In the live-action TV drama, Ryuk is voiced by Jun Fukushima and Daisaku Nishino is the motion capture actor of Ryuk. At the end of the series, Light begs Ryuk's help but Ryuk lets Light burn in the fire. Then he returns to shinigami realm with Rem.

Actor Willem Dafoe provided the voice acting and motion capture of the character's facial elements in the American adaptation. Unlike the source material, Ryuk does not possess multiple Death Notes, and has passed the Death Note to various people throughout the decades, with each one of them using the notebook for different purposes. Despite the film's overall mixed critical reception, Dafoe's performance and characterization of Ryuk has been widely praised by fans and critics alike, with many singling him out as one of the film's main highlights.

==Reception==
Tsugumi Ohba, story writer of Death Note, said that Ryuk is his favorite Shinigami and that "If I didn't say Ryuk here, his whole character would be in vain. [laughs] While praising Obata's artwork for the series, Zac Bertschy of Anime News Network singled out Ryuk as the prime example; describing him as "a grotesque hulking beast, the kind of thing most people would probably think of when they're asked to imagine what a grim spectre of death would look like." Briana Lawrence from the same website noted that despite being a vital character, Ryuk faded into the background as the series went on, only to become vital once again in the final chapter.

On the actor's voicework in the English dub of the anime, Tom S. Pepirium of IGN said that "Brian Drummond IS Ryuk." Pepirium described Drummond's voice as "excellent" and that this makes it "hilarious" to watch "Ryuk and his never-ending grin giggle at the events he put into motion." Kitty Sensei of OtakuZone had her opinions of the film portrayal of Ryuk published in The Star, a Malaysian newspaper.
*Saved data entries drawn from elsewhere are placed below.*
-- ==== Sys2Proof/Machine/Step.lean ====
section
/-! DEFINITION. The step: the command at the front of the queue, or, with nothing waiting, one microsecond of the clock
(R31, R105, R21, R22, R27, R28; log entry 2). -/

namespace Sys2Proof.Machine

/-- A running timer counts down one microsecond; at 0 it has run out and waits for its expiry to be taken. -/
def tickTimer (t : Option Nat) : Option Nat := t.map (· - 1)

/-- One microsecond at a drive: the elapsed time in the sector while AT_SPEED (R31), and its timers. -/
def DriveRec.tick (dr : DriveRec) : DriveRec :=
  { dr with
    elapsed := if dr.motor = .atSpeed then min 699 (dr.elapsed + 1) else dr.elapsed
    spinTimer := tickTimer dr.spinTimer, seekTimer := tickTimer dr.seekTimer, recalTimer := tickTimer dr.recalTimer }

/-- One microsecond at a request's data-wait timers (R105, R106). -/
def Request.tick (r : Request) : Request :=
  { r with
    half0 := { r.half0 with timer := tickTimer r.half0.timer }
    half1 := { r.half1 with timer := tickTimer r.half1.timer }
    readTimer := tickTimer r.readTimer }

/-- One microsecond of the string's clock. -/
def State.tick (s : State) : State :=
  let s := { s with gapTimer := tickTimer s.gapTimer, table := s.table.map Request.tick }
  forDrives (fun s d => s.onDrive d DriveRec.tick) s

/-- One step: the first waiting command, or the clock. -/
def step (s : State) : Host.Outcome State Fault Refusal :=
  match s.pending with
  | c :: rest => exec c { s with pending := rest }
  | [] => s.live s.tick

/-- The command a table word spells put at the front of the queue; unchanged when the word spells none. -/
def State.withFetchWord (s : State) (nbits w : Nat) : State :=
  match decodeTableWord nbits w with
  | some c => { s with pending := c :: s.pending }
  | none => s

end Sys2Proof.Machine
end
In it Kitty Sensei said that Ryuk "looks a little artificial in the beginning." She says that she became used to the portrayal and loved "Ryuk’s gleeful chuckles and fish-faced grins." The sfist describes Ryuk as the sole "(potential) cheeseball factor" of the first film and that he may be "difficult to get used to"; the article stated that Ryuk "adds" to the film if the viewers "let go enough to accept Ryuk's presence."